-- ==== Sys2Proof/Safety.lean ====
section
/-! DEFINITION. What counts as a safe state and a safe step of the block: the invariants of spec/10_state.md R21
and R30, of spec/41_frame.md R94, of spec/60_exceptions.md R114, and the canonical form of the line buffer. -/

namespace Sys2Proof.Machine

/-- The 48 bytes of `LINE_BUF`, index 0 first (R24). -/
def lineBytes (s : State) : List Byte := (List.range Config.rowBytes).map s.lineBuf.read

/-- `STATUS` (R21): `CODE` takes only the values 0 to 4, and is 0 exactly when `ERR` = 0. -/
def StatusOk (s : State) : Prop :=
  s.statusCode.toNat ≤ 4 ∧ (s.statusErr = false ↔ s.statusCode = 0#3)

/-- Case (a) of R30: the reset state of the LINE group. -/
def LineBlank (s : State) : Prop :=
  s.lineValid = false ∧ s.lineComp = false ∧ s.lineLen = 0#6 ∧
    lineBytes s = List.replicate Config.rowBytes 0x00#8

/-- Case (b) of R30: the packed form of the last row encoded. -/
def LinePacked (s : State) : Prop :=
  s.lineValid = true ∧ s.lineComp = false ∧ s.lineLen = 48#6 ∧ lineBytes s = pack s.row

/-- Case (c) of R30: the run-length stream of the last row encoded, then zeros. -/
def LineCompressed (s : State) : Prop :=
  s.lineValid = true ∧ s.lineComp = true ∧ 4 ≤ s.lineLen.toNat ∧ s.lineLen.toNat ≤ Config.rowBytes ∧
    (lineBytes s).take s.lineLen.toNat = rle s.row ∧
    (lineBytes s).drop s.lineLen.toNat = List.replicate (Config.rowBytes - s.lineLen.toNat) 0x00#8

/-- The LINE group satisfies one of the cases of R30. Their flags exclude each other. -/
def LineOk (s : State) : Prop := LineBlank s ∨ LinePacked s ∨ LineCompressed s

/-- The shape of R94: 0x51 0x78, one of the 15 wire opcodes, 0x00, the payload length, 0x00, the payload, its
checksum, 0xFF; the length is `byte[4] + 8`. -/
def FrameShape (f : List Byte) : Prop :=
  8 ≤ f.length ∧
  f[0]? = some 0x51#8 ∧ f[1]? = some 0x78#8 ∧
  (∃ o : WireOp, f[2]? = some o.code) ∧
  f[3]? = some 0x00#8 ∧
  (∃ n : Byte, f[4]? = some n ∧ f.length = n.toNat + 8) ∧
  f[5]? = some 0x00#8 ∧
  f[f.length - 2]? = some (crc8 ((f.take (f.length - 2)).drop 6)) ∧
  f[f.length - 1]? = some 0xFF#8

/-- The bytes are whole frames of the shape of R94, one after the other (R38, R94). -/
def WholeFrames (bytes : List Byte) : Prop :=
  ∃ frames : List (List Byte), (∀ f ∈ frames, FrameShape f) ∧ bytes = frames.flatten

/-- Every completion code given is one of 0 to 4 (R114). -/
def RspOk (s : State) : Prop := ∀ r ∈ s.rsp, r.toNat ≤ 4

/-- The model's invariant: what holds between requests, in every state a run from reset reaches. -/
structure Inv (s : State) : Prop where
  status : StatusOk s
  line   : LineOk s
  mem    : s.lineBuf.wf
  out    : WholeFrames s.out
  sent   : s.out <:+ s.sent
  rsp    : RspOk s

/-- The request a step completes, if the step completes one: the outstanding one, or the host's next action where
it is a request, unless the environment's sample is `wait` or `rst`, or the samples are exhausted, downstream is stuck
and the request would emit a byte. -/
def completedRequest (s : State) : Option Request :=
  match s.env with
  | .wait :: _ => none
  | .rst :: _ => none
  | .go :: _ => nextRequest s
  | [] => if s.downstreamStuck then (nextRequest s).filter fun r => emitted r s == [] else nextRequest s

/-- n steps, stopping at the first fault or refusal. -/
def runFor : Nat → State → Host.Outcome State Fault Refusal
  | 0, s => .next s
  | n + 1, s =>
    match step s with
    | .next t => runFor n t
    | .fault f => .fault f
    | .refused r => .refused r

/-- A safe step: the machine goes on, with neither a fault nor a refusal. -/
def SafeStep (s : State) : Prop := ∃ t, step s = .next t

end Sys2Proof.Machine
end

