/-- Settles O24: `CRC`'s shift divides by the polynomial one bit at a time and is linear, and both carry over to the
step's eight shifts and to the fold over a sequence. -/
theorem checksumLaws : Obligations.ChecksumLaws := by
  refine ⟨rfl, fun p b => crc8_append p [b], crc8_zeros, fun b => ?_, fun _ => crc8Step_zero_eq_zero,
    fun p q h => foldl_crc8Step_zipWith_xor 0x00#8 0x00#8 h, ?_⟩
  · simp only [timesPolynomial_eq_upTo, crc8Step, BitVec.zero_xor]
    exact exists_quotient_of_shifts b 8 le_rfl
  · exact ⟨rfl, rfl, rfl, rfl, rfl, rfl⟩

/-! ## The requests of the checksum unit (R72, R73) -/

theorem spells_of_encode {w : Word} {i : Instr} (h : encode i = w) : Spells w i := ⟨h, h ▸ decode_encode i⟩

/-- A word outside the FRAME class whose fields are no form's (R62). -/
theorem rejects_of_fields_ne {w : Word} (hk : (fieldsOf w).kind ≠ 0b00#2) (h : ∀ i : Instr, fieldsOf w ≠ i.fields) :
    Rejects w 1#3 := by
  have illegal : (fieldsOf w).wellFormed = false := by
    by_contra hwf
    obtain ⟨i, hi⟩ := exists_decode_iff_wellFormed.mpr (Bool.not_eq_false _ ▸ hwf)
    exact h i (decode_eq_ok.mp hi)
  exact rejects_of_not_wellFormed illegal fun ⟨_, hframe, _⟩ => hk hframe

/-- An illegal word of the CRC class: its fields are those of neither form (R54). -/
theorem rejects_of_not_crcForm {w : Word} (hk : (fieldsOf w).kind = 0b10#2) (hclr : fieldsOf w ≠ Instr.crcClr.fields)
    (hupd : ∀ b, fieldsOf w ≠ (Instr.crcUpd b).fields) : Rejects w 1#3 := by
  refine rejects_of_fields_ne (by simp [hk]) fun i hi => ?_
  cases i with
  | crcClr => exact hclr hi
  | crcUpd b => exact hupd b hi
  | _ => simp [hi, Instr.fields, frameFields, ReqKind.bits] at hk

/-- `W[31:24]` is the high operand byte (R49). -/
theorem argHigh_fieldsOf (w : Word) : argHigh (fieldsOf w).arg = w.extractLsb' 24 8 := by
  refine BitVec.eq_of_getLsbD_eq fun i hi => ?_
  simp [argHigh, fieldsOf, hi, show 8 + i < 16 by omega, show 16 + (8 + i) = 24 + i by omega]

theorem encode_crcUpd (b : Byte) : encode (.crcUpd b) = b.setWidth 32 <<< 16 ||| 0x00000006#32 := by
  have operand : (byteArg b).setWidth 32 = b.setWidth 32 := by simp [byteArg]
  have others : (0#8).setWidth 32 <<< 8 ||| (0#5).setWidth 32 <<< 3 ||| (BitVec.ofBool true).setWidth 32 <<< 2 |||
    ReqKind.crc.bits.setWidth 32 = 0x00000006#32 := by decide
  simp only [encode, assemble, Instr.fields, operand, ← others, BitVec.or_assoc]
  rfl

theorem execAll_cons {i : Instr} {s t : State} (h : exec i s = .next t) (is : List Instr) :
    execAll (i :: is) s = execAll is t := by
  simp [execAll, h]

/-- `CRC.UPD` in a row fold their bytes into `CRC` (R73). -/
theorem execAll_crcUpd (p : List Byte) (s : State) : execAll (p.map .crcUpd) s =
    .next { s with crc := p.foldl crc8Step s.crc, rsp := s.rsp ++ List.replicate p.length 0#3 } := by
  induction p generalizing s with
  | nil => simp [execAll]
  | cons b p ih =>
    rw [List.map_cons, execAll_cons rfl, ih]
    simp [rspOk, List.replicate_succ]
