-- ==== Sys2Proof/Machine/Bits.lean ====
section
/-! DEFINITION. The Number/Bit conversions of the source and the sub-sequence notation (spec 00_scope.md R7, R8,
R9). They fix the bit order of every group: first bit most significant (20_memory.md R42). -/

namespace Sys2Proof.Machine

/-- `b2n(g)` (`bits_to_number`): shift left and OR in the next bit, in sequence order (R8). The spec
uses it for at most 8 bits; the same fold is taken for more (DEDUCED, safe). Log entry 11. -/
def b2n (g : Bits) : Nat := g.foldl (fun acc b => (acc <<< 1) ||| b.toNat) 0

/-- `n2b(x, w)` (`number_to_bits`): exactly `w` bits in big-endian order; the bits of `x` at positions `w` and
above are dropped (R9); for a width above 8 the same rule is taken (DEDUCED, safe). Log entry 11. -/
def n2b (x w : Nat) : Bits := (List.range w).map fun i => x.testBit (w - 1 - i)

/-- The sub-sequence `s[i..j)` of elements `i` to `j-1` (R7). -/
def slice (s : Bits) (i j : Nat) : Bits := (s.drop i).take (j - i)

/-- Element by element exclusive OR of two sequences of one length (R6, R7). -/
def xorBits (s t : Bits) : Bits := List.zipWith xor s t

end Sys2Proof.Machine
end

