-- ==== Sys2Proof/Machine/Stream.lean ====
section
/-! DEFINITION. The meanings of NOP, BIT and END, formats N, B and E (spec 43_stream_commands.md R135, R138, R143,
R144). -/

namespace Sys2Proof.Machine

/-- What an accepted `BIT b` pushes where, and the bits it emits: the `case OP of` of R143. -/
def pushBit (op : Op) (b : Bit) (s : State) : Bits × State :=
  match op with
  | .ssubf => sPush s.rom.enc b s
  | .ssubi => sPush s.rom.dec b s
  | .pmix => pPush b s
  | .enc => pFeed (sPush s.rom.enc b s).1 (sPush s.rom.enc b s).2
  | .dec => sFeed s.rom.dec (pPush b s).1 (pPush b s).2

/-- What an accepted `END` flushes, and the bits it emits: the `case OP of` of R144. -/
def flushUnits (op : Op) (s : State) : Bits × State :=
  match op with
  | .ssubf => sFlush s
  | .ssubi => sFlush s
  | .pmix => pFlush s
  | .enc => pFlush (sFlush s).2
  | .dec =>
    ((sFeed s.rom.dec (pFlush s).1 (pFlush s).2).1, (sFlush (sFeed s.rom.dec (pFlush s).1 (pFlush s).2).2).2)

/-- `NOP`: returns `([], 0)` and changes no register, idle or busy (R138). -/
def execNop (s : State) : Host.Outcome State Fault Refusal := .next (s.respond [] false)

/-- `BIT b`: `SequenceError` while idle, else one bit pushed and what it releases emitted (R143). -/
def execBit (b : Bit) (s : State) : Host.Outcome State Fault Refusal :=
  if dataAccepted s then
    match opOfCode s.op with
    | some op => .next ((pushBit op b s).2.respond (pushBit op b s).1 false)
    | none => .fault .reservedOperation
  else .next (s.raise .sequenceError)

/-- `END`: `SequenceError` while idle, else the units are flushed, `BUSY` is cleared and `done` answered (R144). -/
def execEndCmd (s : State) : Host.Outcome State Fault Refusal :=
  if dataAccepted s then
    match opOfCode s.op with
    | some op => .next ((flushUnits op s).2.closeTransaction.respond (flushUnits op s).1 true)
    | none => .fault .reservedOperation
  else .next (s.raise .sequenceError)

end Sys2Proof.Machine
end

- What the task requires
Your answer should consist solely of the lines above from the line with "t => runFor n t" to the line with "fun p q h =>", both included, reproduced exactly.

- Output of the task
    | .next t => runFor n t
    | .fault f => .fault f
    | .refused r => .refused r

/-- A safe step: the machine goes on, with neither a fault nor a refusal. -/
def SafeStep (s : State) : Prop := ∃ t, step s = .next t

end Sys2Proof.Machine
end

/-- Settles O24: `CRC`'s shift divides by the polynomial one bit at a time and is linear, and both carry over to the
step's eight shifts and to the fold over a sequence. -/
theorem checksumLaws : Obligations.ChecksumLaws := by
  refine ⟨rfl, fun p b => crc8_append p [b], crc8_zeros, fun b => ?_, fun _ => crc8Step_zero_eq_zero,
    fun p q h => foldl_crc8Step_zipWith_xor 0x00#8 0x00#8 h, ?_⟩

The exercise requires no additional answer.